■ **WHAT IS EXPECTED**:
The entire listing below should be output exactly as it stands.

------------------------------

/-! ### markFollowOn -/

@[simp] theorem markFollowOn_pending (s : State) : (markFollowOn s).pending = s.pending := rfl
@[simp] theorem markFollowOn_now (s : State) : (markFollowOn s).now = s.now := rfl
@[simp] theorem markFollowOn_freeCount (s : State) : (markFollowOn s).freeCount = s.freeCount := rfl
@[simp] theorem markFollowOn_cfg (s : State) : (markFollowOn s).cfg = s.cfg := rfl
@[simp] theorem markFollowOn_coin (s : State) : (markFollowOn s).coin = s.coin := rfl
@[simp] theorem markFollowOn_account (s : State) : (markFollowOn s).account = s.account := rfl
@[simp] theorem markFollowOn_analyser (s : State) : (markFollowOn s).analyser = s.analyser := rfl
@[simp] theorem markFollowOn_call (s : State) : (markFollowOn s).call = { s.call with followOn := true } := rfl
@[simp] theorem markFollowOn_tariff (s : State) : (markFollowOn s).tariff = s.tariff := rfl
@[simp] theorem markFollowOn_line (s : State) : (markFollowOn s).line = s.line := rfl
@[simp] theorem markFollowOn_alarm (s : State) : (markFollowOn s).alarm = s.alarm := rfl
@[simp] theorem markFollowOn_report (s : State) : (markFollowOn s).report = s.report := rfl
@[simp] theorem markFollowOn_store (s : State) : (markFollowOn s).store = s.store := rfl
@[simp] theorem markFollowOn_supply (s : State) : (markFollowOn s).supply = s.supply := rfl
@[simp] theorem markFollowOn_ports (s : State) : (markFollowOn s).ports = s.ports := rfl

/-! ### startAnalysis -/

@[simp] theorem startAnalysis_pending (s : State) : (startAnalysis s).pending = s.pending := rfl
@[simp] theorem startAnalysis_now (s : State) : (startAnalysis s).now = s.now := rfl
@[simp] theorem startAnalysis_freeCount (s : State) : (startAnalysis s).freeCount = s.freeCount := rfl
@[simp] theorem startAnalysis_cfg (s : State) : (startAnalysis s).cfg = s.cfg := rfl
@[simp] theorem startAnalysis_coin (s : State) : (startAnalysis s).coin = s.coin := rfl
@[simp] theorem startAnalysis_account (s : State) : (startAnalysis s).account = s.account := rfl
@[simp] theorem startAnalysis_analyser (s : State) : (startAnalysis s).analyser = { state := .awaitingFirst, timer := some (.firstDigit, s.now + Config.firstDigit) } := rfl
@[simp] theorem startAnalysis_call (s : State) : (startAnalysis s).call = s.call := rfl
@[simp] theorem startAnalysis_tariff (s : State) : (startAnalysis s).tariff = s.tariff := rfl
@[simp] theorem startAnalysis_line (s : State) : (startAnalysis s).line = s.line := rfl
@[simp] theorem startAnalysis_alarm (s : State) : (startAnalysis s).alarm = s.alarm := rfl
@[simp] theorem startAnalysis_report (s : State) : (startAnalysis s).report = s.report := rfl
@[simp] theorem startAnalysis_store (s : State) : (startAnalysis s).store = s.store := rfl
@[simp] theorem startAnalysis_supply (s : State) : (startAnalysis s).supply = s.supply := rfl
@[simp] theorem startAnalysis_ports (s : State) : (startAnalysis s).ports = s.ports := rfl

/-! ### awaitNext -/

@[simp] theorem awaitNext_pending (s : State) : (awaitNext s).pending = s.pending := rfl
@[simp] theorem awaitNext_now (s : State) : (awaitNext s).now = s.now := rfl
@[simp] theorem awaitNext_freeCount (s : State) : (awaitNext s).freeCount = s.freeCount := rfl
@[simp] theorem awaitNext_cfg (s : State) : (awaitNext s).cfg = s.cfg := rfl
@[simp] theorem awaitNext_coin (s : State) : (awaitNext s).coin = s.coin := rfl
@[simp] theorem awaitNext_account (s : State) : (awaitNext s).account = s.account := rfl
@[simp] theorem awaitNext_call (s : State) : (awaitNext s).call = s.call := rfl
@[simp] theorem awaitNext_tariff (s : State) : (awaitNext s).tariff = s.tariff := rfl
@[simp] theorem awaitNext_line (s : State) : (awaitNext s).line = s.line := rfl
@[simp] theorem awaitNext_alarm (s : State) : (awaitNext s).alarm = s.alarm := rfl
@[simp] theorem awaitNext_report (s : State) : (awaitNext s).report = s.report := rfl
@[simp] theorem awaitNext_store (s : State) : (awaitNext s).store = s.store := rfl
@[simp] theorem awaitNext_supply (s : State) : (awaitNext s).supply = s.supply := rfl
@[simp] theorem awaitNext_ports (s : State) : (awaitNext s).ports = s.ports := rfl

/-! ### releaseGate -/

@[simp] theorem releaseGate_pending (s : State) : (releaseGate s).pending = s.pending := rfl
@[simp] theorem releaseGate_now (s : State) : (releaseGate s).now = s.now := rfl
@[simp] theorem releaseGate_freeCount (s : State) : (releaseGate s).freeCount = s.freeCount := rfl
@[simp] theorem releaseGate_cfg (s : State) : (releaseGate s).cfg = s.cfg := rfl
@[simp] theorem releaseGate_coin (s : State) : (releaseGate s).coin = { s.coin with gateOp := none, escrow := s.coin.escrow.tail } := rfl
@[simp] theorem releaseGate_account (s : State) : (releaseGate s).account = s.account := rfl
@[simp] theorem releaseGate_analyser (s : State) : (releaseGate s).analyser = s.analyser := rfl
@[simp] theorem releaseGate_call (s : State) : (releaseGate s).call = s.call := rfl
@[simp] theorem releaseGate_tariff (s : State) : (releaseGate s).tariff = s.tariff := rfl
@[simp] theorem releaseGate_line (s : State) : (releaseGate s).line = s.line := rfl
@[simp] theorem releaseGate_alarm (s : State) : (releaseGate s).alarm = s.alarm := rfl
@[simp] theorem releaseGate_report (s : State) : (releaseGate s).report = s.report := rfl
@[simp] theorem releaseGate_store (s : State) : (releaseGate s).store = s.store := rfl
@[simp] theorem releaseGate_supply (s : State) : (releaseGate s).supply = s.supply := rfl
@[simp] theorem releaseGate_ports (s : State) : (releaseGate s).ports = s.ports := rfl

------------------------------

■ **RESPONSE**:
/-! ### markFollowOn -/

@[simp] theorem markFollowOn_pending (s : State) : (markFollowOn s).pending = s.pending := rfl
@[simp] theorem markFollowOn_now (s : State) : (markFollowOn s).now = s.now := rfl
@[simp] theorem markFollowOn_freeCount (s : State) : (markFollowOn s).freeCount = s.freeCount := rfl
@[simp] theorem markFollowOn_cfg (s : State) : (markFollowOn s).cfg = s.cfg := rfl
@[simp] theorem markFollowOn_coin (s : State) : (markFollowOn s).coin = s.coin := rfl
@[simp] theorem markFollowOn_account (s : State) : (markFollowOn s).account = s.account := rfl
@[simp] theorem markFollowOn_analyser (s : State) : (markFollowOn s).analyser = s.analyser := rfl
@[simp] theorem markFollowOn_call (s : State) : (markFollowOn s).call = { s.call with followOn := true } := rfl
@[simp] theorem markFollowOn_tariff (s : State) : (markFollowOn s).tariff = s.tariff := rfl
@[simp] theorem markFollowOn_line (s : State) : (markFollowOn s).line = s.line := rfl
@[simp] theorem markFollowOn_alarm (s : State) : (markFollowOn s).alarm = s.alarm := rfl
@[simp] theorem markFollowOn_report (s : State) : (markFollowOn s).report = s.report := rfl
@[simp] theorem markFollowOn_store (s : State) : (markFollowOn s).store = s.store := rfl
@[simp] theorem markFollowOn_supply (s : State) : (markFollowOn s).supply = s.supply := rfl
@[simp] theorem markFollowOn_ports (s : State) : (markFollowOn s).ports = s.ports := rfl

/-! ### startAnalysis -/

@[simp] theorem startAnalysis_pending (s : State) : (startAnalysis s).pending = s.pending := rfl
@[simp] theorem startAnalysis_now (s : State) : (startAnalysis s).now = s.now := rfl
@[simp] theorem startAnalysis_freeCount (s : State) : (startAnalysis s).freeCount = s.freeCount := rfl
@[simp] theorem startAnalysis_cfg (s : State) : (startAnalysis s).cfg = s.cfg := rfl
@[simp] theorem startAnalysis_coin (s : State) : (startAnalysis s).coin = s.coin := rfl
@[simp] theorem startAnalysis_account (s : State) : (startAnalysis s).account = s.account := rfl
@[simp] theorem startAnalysis_analyser (s : State) : (startAnalysis s).analyser = { state := .awaitingFirst, timer := some (.firstDigit, s.now + Config.firstDigit) } := rfl
@[simp] theorem startAnalysis_call (s : State) : (startAnalysis s).call = s.call := rfl
@[simp] theorem startAnalysis_tariff (s : State) : (startAnalysis s).tariff = s.tariff := rfl
@[simp] theorem startAnalysis_line (s : State) : (startAnalysis s).line = s.line := rfl
@[simp] theorem startAnalysis_alarm (s : State) : (startAnalysis s).alarm = s.alarm := rfl
@[simp] theorem startAnalysis_report (s : State) : (startAnalysis s).report = s.report := rfl
@[simp] theorem startAnalysis_store (s : State) : (startAnalysis s).store = s.store := rfl
@[simp] theorem startAnalysis_supply (s : State) : (startAnalysis s).supply = s.supply := rfl
@[simp] theorem startAnalysis_ports (s : State) : (startAnalysis s).ports = s.ports := rfl

/-! ### awaitNext -/

@[simp] theorem awaitNext_pending (s : State) : (awaitNext s).pending = s.pending := rfl
@[simp] theorem awaitNext_now (s : State) : (awaitNext s).now = s.now := rfl
@[simp] theorem awaitNext_freeCount (s : State) : (awaitNext s).freeCount = s.freeCount := rfl
@[simp] theorem awaitNext_cfg (s : State) : (awaitNext s).cfg = s.cfg := rfl
@[simp] theorem awaitNext_coin (s : State) : (awaitNext s).coin = s.coin := rfl
@[simp] theorem awaitNext_account (s : State) : (awaitNext s).account = s.account := rfl
@[simp] theorem awaitNext_call (s : State) : (awaitNext s).call = s.call := rfl
@[simp] theorem awaitNext_tariff (s : State) : (awaitNext s).tariff = s.tariff := rfl
@[simp] theorem awaitNext_line (s : State) : (awaitNext s).line = s.line := rfl
@[simp] theorem awaitNext_alarm (s : State) : (awaitNext s).alarm = s.alarm := rfl
@[simp] theorem awaitNext_report (s : State) : (awaitNext s).report = s.report := rfl
@[simp] theorem awaitNext_store (s : State) : (awaitNext s).store = s.store := rfl
@[simp] theorem awaitNext_supply (s : State) : (awaitNext s).supply = s.supply := rfl
@[simp] theorem awaitNext_ports (s : State) : (awaitNext s).ports = s.ports := rfl

/-! ### releaseGate -/

@[simp] theorem releaseGate_pending (s : State) : (releaseGate s).pending = s.pending := rfl
@[simp] theorem releaseGate_now (s : State) : (releaseGate s).now = s.now := rfl
@[simp] theorem releaseGate_freeCount (s : State) : (releaseGate s).freeCount = s.freeCount := rfl
@[simp] theorem releaseGate_cfg (s : State) : (releaseGate s).cfg = s.cfg := rfl
@[simp] theorem releaseGate_coin (s : State) : (releaseGate s).coin = { s.coin with gateOp := none, escrow := s.coin.escrow.tail } := rfl
@[simp] theorem releaseGate_account (s : State) : (releaseGate s).account = s.account := rfl
@[simp] theorem releaseGate_analyser (s : State) : (releaseGate s).analyser = s.analyser := rfl
@[simp] theorem releaseGate_call (s : State) : (releaseGate s).call = s.call := rfl
@[simp] theorem releaseGate_tariff (s : State) : (releaseGate s).tariff = s.tariff := rfl
@[simp] theorem releaseGate_line (s : State) : (releaseGate s).line = s.line := rfl
@[simp] theorem releaseGate_alarm (s : State) : (releaseGate s).alarm = s.alarm := rfl
@[simp] theorem releaseGate_report (s : State) : (releaseGate s).report = s.report := rfl
@[simp] theorem releaseGate_store (s : State) : (releaseGate s).store = s.store := rfl
@[simp] theorem releaseGate_supply (s : State) : (releaseGate s).supply = s.supply := rfl
@[simp] theorem releaseGate_ports (s : State) : (releaseGate s).ports = s.ports := rfl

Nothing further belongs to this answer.